-- ==== Sys2Proof/Machine/Tables.lean ====
section
/-! DEFINITION. The operations over tables and over memories. A write keeps both in their one canonical form. -/

namespace Sys2Proof.Machine

/-- The record with number `k`. -/
def tget (k : Nat) : Table α → Option α
  | [] => none
  | (j, x) :: t => if j = k then some x else tget k t

/-- The record with number `k`, or `d`. -/
def tgetD (k : Nat) (d : α) (t : Table α) : α := (tget k t).getD d

/-- The table with record `k` set to `x`, in rising order. -/
def tset (k : Nat) (x : α) : Table α → Table α
  | [] => [(k, x)]
  | (j, y) :: t => if j < k then (j, y) :: tset k x t else if j = k then (k, x) :: t else (k, x) :: (j, y) :: t

/-- The table without record `k`. -/
def tdel (k : Nat) (t : Table α) : Table α := t.filter fun p => p.1 != k

/-- The table with record `k`, where there is one, changed by `f`. -/
def tmod (k : Nat) (f : α → α) (t : Table α) : Table α := t.map fun p => if p.1 = k then (p.1, f p.2) else p

/-- The table with the records at which `p` holds. -/
def tfilter (p : Nat → α → Bool) (t : Table α) : Table α := t.filter fun x => p x.1 x.2

/-- How many records satisfy `p`. -/
def tcount (p : α → Bool) (t : Table α) : Nat := (t.filter fun x => p x.2).length

/-- A table's numbers rise strictly. -/
def tableOk : Table α → Bool
  | [] => true
  | [_] => true
  | (j, _) :: (k, y) :: t => decide (j < k) && tableOk ((k, y) :: t)

/-- The first element at which `p` holds, replaced by `f` of it. -/
def modFirst (p : α → Bool) (f : α → α) : List α → List α
  | [] => []
  | x :: xs => if p x then f x :: xs else x :: modFirst p f xs

/-- The list without its first element at which `p` holds. -/
def dropFirst (p : α → Bool) : List α → List α
  | [] => []
  | x :: xs => if p x then xs else x :: dropFirst p xs

/-- The element of least measure, the first of equals. -/
def leastBy (f : α → Nat) : List α → Option α
  | [] => none
  | x :: xs => match leastBy f xs with
    | none => some x
    | some y => if f x ≤ f y then some x else some y

/-- Insertion by rising measure, before equals. -/
def insertBy (f : α → Nat) (x : α) : List α → List α
  | [] => [x]
  | y :: ys => if f x ≤ f y then x :: y :: ys else y :: insertBy f x ys

/-- The list in rising order of a measure, equals in their order. -/
def sortBy (f : α → Nat) : List α → List α
  | [] => []
  | x :: xs => insertBy f x (sortBy f xs)

/-- The byte listed at `a`, else zero. -/
def cellAt (a : Nat) : List Host.Cell → Byte
  | [] => 0
  | (j, b) :: t => if j = a then b else cellAt a t

/-- The nonce of the undefined range that holds `a`. -/
def undefAt (a : Nat) : List (Nat × Nat × Nat) → Option Nat
  | [] => none
  | (l, h, n) :: t => if l ≤ a ∧ a < h then some n else undefAt a t

/-- One byte of a memory (R1, R148): an undefined byte is a free value of the event that made it so. -/
def Mem.get (m : Mem) (a : Nat) : Byte :=
  match undefAt a m.undef with
  | some n => Config.freeByte n a
  | none => cellAt a m.cells

/-- A byte of a memory is undefined (R1). -/
def Mem.undefinedAt (m : Mem) (a : Nat) : Bool := (undefAt a m.undef).isSome

/-- The ranges without `lo` to `hi` − 1. -/
def cutRanges (lo hi : Nat) : List (Nat × Nat × Nat) → List (Nat × Nat × Nat)
  | [] => []
  | (l, h, n) :: t =>
    (if l < min h lo then [(l, min h lo, n)] else []) ++ (if max l hi < h then [(max l hi, h, n)] else []) ++ cutRanges lo hi t

/-- The cells with `a` holding `b`; a zero is not listed. -/
def putCell (a : Nat) (b : Byte) : List Host.Cell → List Host.Cell
  | [] => if b = 0 then [] else [(a, b)]
  | (j, c) :: t =>
    if j < a then (j, c) :: putCell a b t
    else
      let rest := if j = a then t else (j, c) :: t
      if b = 0 then rest else (a, b) :: rest

/-- A memory after a write of one byte. -/
def Mem.put (m : Mem) (a : Nat) (b : Byte) : Mem :=
  { cells := putCell a b m.cells, undef := cutRanges a (a + 1) m.undef }

/-- A memory after the bytes `bs` are written from `a` on. -/
def Mem.putAll (m : Mem) (a : Nat) : List Byte → Mem
  | [] => m
  | b :: bs => (m.put a b).putAll (a + 1) bs

/-- `n` bytes from `a` on. -/
def Mem.bytes (m : Mem) : Nat → Nat → List Byte
  | _, 0 => []
  | a, n + 1 => m.get a :: m.bytes (a + 1) n

/-- The little-endian value of `n` bytes at `a` (R102). -/
def Mem.read (m : Mem) : Nat → Nat → Nat
  | _, 0 => 0
  | a, n + 1 => (m.get a).toNat + 256 * m.read (a + 1) n

/-- A memory after the `n` low bytes of `v` are written at `a`, little-endian. -/
def Mem.write (m : Mem) : Nat → Nat → Nat → Mem
  | _, 0, _ => m
  | a, n + 1, v => (m.put a (BitVec.ofNat 8 v)).write (a + 1) n (v / 256)

/-- A memory after `len` bytes from `a` on are written zero (R148). -/
def Mem.zero (m : Mem) (a len : Nat) : Mem :=
  { cells := m.cells.filter fun c => c.1 < a || a + len ≤ c.1, undef := cutRanges a (a + len) m.undef }

/-- A range put into the list of ranges in rising order. -/
def putRange (r : Nat × Nat × Nat) : List (Nat × Nat × Nat) → List (Nat × Nat × Nat)
  | [] => [r]
  | s :: t => if s.1 < r.1 then s :: putRange r t else r :: s :: t

/-- A memory after `len` bytes from `a` on have become undefined by event `n` (R1). -/
def Mem.undefine (m : Mem) (a len n : Nat) : Mem :=
  if len = 0 then m
  else { cells := m.cells.filter fun c => c.1 < a || a + len ≤ c.1,
         undef := putRange (a, a + len, n) (cutRanges a (a + len) m.undef) }

/-- A memory in which single bytes have become undefined (R1). -/
def Mem.undefAll (m : Mem) (nonce : Nat) (keys : List Nat) : Mem := keys.foldl (fun m k => m.undefine k 1 nonce) m

/-- The part of a memory from `lo` to `hi` − 1. -/
def Mem.part (m : Mem) (lo hi : Nat) : Mem :=
  { cells := m.cells.filter fun c => lo ≤ c.1 && c.1 < hi,
    undef := (m.undef.map fun r => (max lo r.1, min hi r.2.1, r.2.2)).filter fun r => r.1 < r.2.1 }

/-- Cells rise strictly and none is zero. -/
def cellsOk : List Host.Cell → Bool
  | [] => true
  | [c] => c.2 != 0
  | c :: d :: t => c.2 != 0 && decide (c.1 < d.1) && cellsOk (d :: t)

/-- Ranges are not empty, rise and do not overlap. -/
def rangesOk : List (Nat × Nat × Nat) → Bool
  | [] => true
  | [r] => decide (r.1 < r.2.1)
  | r :: s :: t => decide (r.1 < r.2.1) && decide (r.2.1 ≤ s.1) && rangesOk (s :: t)

/-- The canonical form of a memory: equal memories are equal data. -/
def Mem.wf (m : Mem) : Bool :=
  cellsOk m.cells && rangesOk m.undef && m.cells.all fun c => (undefAt c.1 m.undef).isNone

/-- The canonical form of every memory of the machine. -/
def Memory.wf (s : State) : Bool := s.mem.wf && s.scratch.wf && s.wbuf.wf && s.wdup.wf && s.acc.wf

end Sys2Proof.Machine
end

◆ ◆ ◆ ◆ ◆

| YOUR GOAL |
Find each line in the records holding the string "undefAt" and show it.

| RESULT OF THIS EXERCISE |
def undefAt (a : Nat) : List (Nat × Nat × Nat) → Option Nat
  | (l, h, n) :: t => if l ≤ a ∧ a < h then some n else undefAt a t
  match undefAt a m.undef with
def Mem.undefinedAt (m : Mem) (a : Nat) : Bool := (undefAt a m.undef).isSome
  cellsOk m.cells && rangesOk m.undef && m.cells.all fun c => (undefAt c.1 m.undef).isNone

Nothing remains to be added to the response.